La France et les Français sont depuis longtemps fascinés par la Chine et semblent se désintéresser de l’Inde.

Les deux pays ont une image très différente : alors que le premier est vu comme une immense puissance économique menaçante, le second reste perçu comme un pays pauvre, très complexe, dont les représentations idéalisées des films de Bollywood ne font pas oublier les images de misère extrême. Même si l’explosion du secteur des services informatiques indien et « l’Inde qui brille » ont, un temps, occupé les médias français, il est évident que le Français moyen consomme infiniment plus de marchandises « made in China » que de produits indiens.

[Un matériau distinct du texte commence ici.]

/-- The header fields of an Idxia frame beside TYPE, and its tag (R311). -/
structure FrameHdr where
  src  : BitVec 2
  dst  : BitVec 2
  bcast : Bool := false
  fseq : BitVec 16
  tag  : Word := 0
  /-- of a received frame: the port acknowledges it, and what it owes, at once; else with a later one (R311) -/
  ackNow : Bool := true
  /-- of a received TIME request: the sixteenth of the TB LSB at which its reply leaves at the pins (R316) -/
  frac : BitVec 4 := 0
deriving DecidableEq, Repr

/-- The payload of HELLO (R311). -/
structure HelloF where
  dev  : BitVec 2
  last : BitVec 2
  /-- IDX1 rather than IDX0 -/
  port : Bool
  key  : BitVec 64
  noauth : Bool
deriving DecidableEq, Repr

/-- The payload of TIME: stamps in 1/16 LSB, and what a reply adds (R311, R316). -/
structure TimeF where
  reply : Bool
  t1 : BitVec 64
  t2 : BitVec 64 := 0
  t3 : BitVec 64 := 0
  resid : Int := 0
  aligned : Bool := false
  degraded : Bool := false
deriving DecidableEq, Repr

/-- The payload of MAP (R311, R317): the endpoints as angle positions. -/
structure MapF where
  unit : BitVec 3
  state : BitVec 3
  aligned : Bool
  cyc : BitVec 8
  bstart : Time
  th : List Word
  first : Bool
  jump : Bool
deriving DecidableEq, Repr

/-- The payload of STATE (R311, R317). -/
structure StateF where
  unit : BitVec 3
  new : BitVec 3
  tb : Time
deriving DecidableEq, Repr

/-- The payload of CREDIT (R311). -/
structure CreditF where
  returned : BitVec 5
  ack : BitVec 16
  nak : Bool
deriving DecidableEq, Repr

/-- The payload of a frame, by TYPE (R311). -/
inductive Payload where
  | hello (f : HelloF)
  | auth (v : BitVec 64)
  | time (f : TimeF)
  | map (f : MapF)
  | state (f : StateF)
  /-- address word, sender word, body -/
  | msg (addr sender : Word) (body : List Word)
  /-- words 0 to 3 of a bounce, and the sender role that it goes to -/
  | bounce (ws : List Word) (role : BitVec 4)
  | credit (f : CreditF)
deriving DecidableEq, Repr

/-- What an unmask of MSI-X names: a vector of the table, or the function (R304). -/
inductive MsixTarget where
  | vector (v : Fin 8)
  | function
deriving DecidableEq, Repr

/-- Cells of the boundary register: 160 TIO, 16 TRIP, 8 WHL, 13 host-control and 6 test signals (R386, R387). -/
abbrev scanCells : Nat := 203

/-- A configuration-space write that the PCIe function takes (R299, R303, R304). -/
inductive CfgWrite where
  /-- the Command register: Memory Space Enable and Bus Master Enable -/
  | command (memSpace busMaster : Bool)
  | bar0 (base : Word)
  /-- BAR2 with BAR3 -/
  | bar2 (base : BitVec 64)
  /-- Message Control of MSI-X: MSI-X Enable and Function Mask -/
  | msixControl (enable mask : Bool)
  /-- the power state: D0, or D3hot -/
  | power (d3hot : Bool)
  /-- AER: ones that clear bits of the uncorrectable error status, its mask and its severity -/
  | aerStatus (clear : Word)
  | aerMask (mask : Word)
  | aerSeverity (severity : Word)
deriving DecidableEq, Repr

/-- An IEEE 802.1AS message at a port (R295): received, or its own Pdelay_Req, which it sends as initiator. -/
inductive PtpMsg where
  /-- Sync received at a TB stamp; `interval` is the announced interval in TB LSBs -/
  | sync (rx : Time) (interval : Nat)
  /-- Follow_Up: preciseOriginTimestamp and correctionField, in seconds and nanoseconds -/
  | followUp (sec : BitVec 48) (ns : Word) (corr : Int)
  /-- Pdelay_Req of the peer, received at `rx`; the port's Pdelay_Resp leaves at `tx` -/
  | pdelayReq (seq : BitVec 16) (rx tx : Time)
  /-- the port's own Pdelay_Req leaves at `tx` -/
  | pdelayReqSent (seq : BitVec 16) (tx : Time)
  /-- Pdelay_Resp to the port's own request; received at `rx`, with the peer's requestReceiptTimestamp in ns -/
  | pdelayResp (seq : BitVec 16) (rx : Time) (t2 : Int)
  /-- Pdelay_Resp_Follow_Up: the peer's responseOriginTimestamp in ns -/
  | pdelayRespFollowUp (seq : BitVec 16) (t3 : Int)
deriving DecidableEq, Repr

/-- How the BOOT sequence ends (R329, R330). -/
structure BootResult where
  rindOk   : Bool := true
  coreOk   : Bool := true
  /-- pages of other blocks whose self-test failed -/
  failed   : List (BitVec 12) := []
  /-- the converter calibration of each core -/
  cal      : List CalResult := []
  /-- power failed part-way through the last limited change (R363) -/
  torn     : Bool := false
  /-- the rows that the memory self-test finds bad: domain and row address (R329, R381) -/
  rows     : List (Fin 92 × BitVec 20) := []
deriving DecidableEq, Repr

Au-delà de ces questions d’image dans l’opinion publique, les entreprises françaises voient dans la Chine à la fois un site de production très compétitif et le plus grand marché du monde ; elles rêvent de s’y implanter, quand ce n’est pas déjà fait. L’Inde ne les attire pas autant. Quand un groupe chinois rachète une entreprise française, on y voit le résultat, inexorable, du « rouleau compresseur chinois » ; quand le géant de l’acier Mittal acquiert le groupe Arcelor, c’est la surprise et la consternation…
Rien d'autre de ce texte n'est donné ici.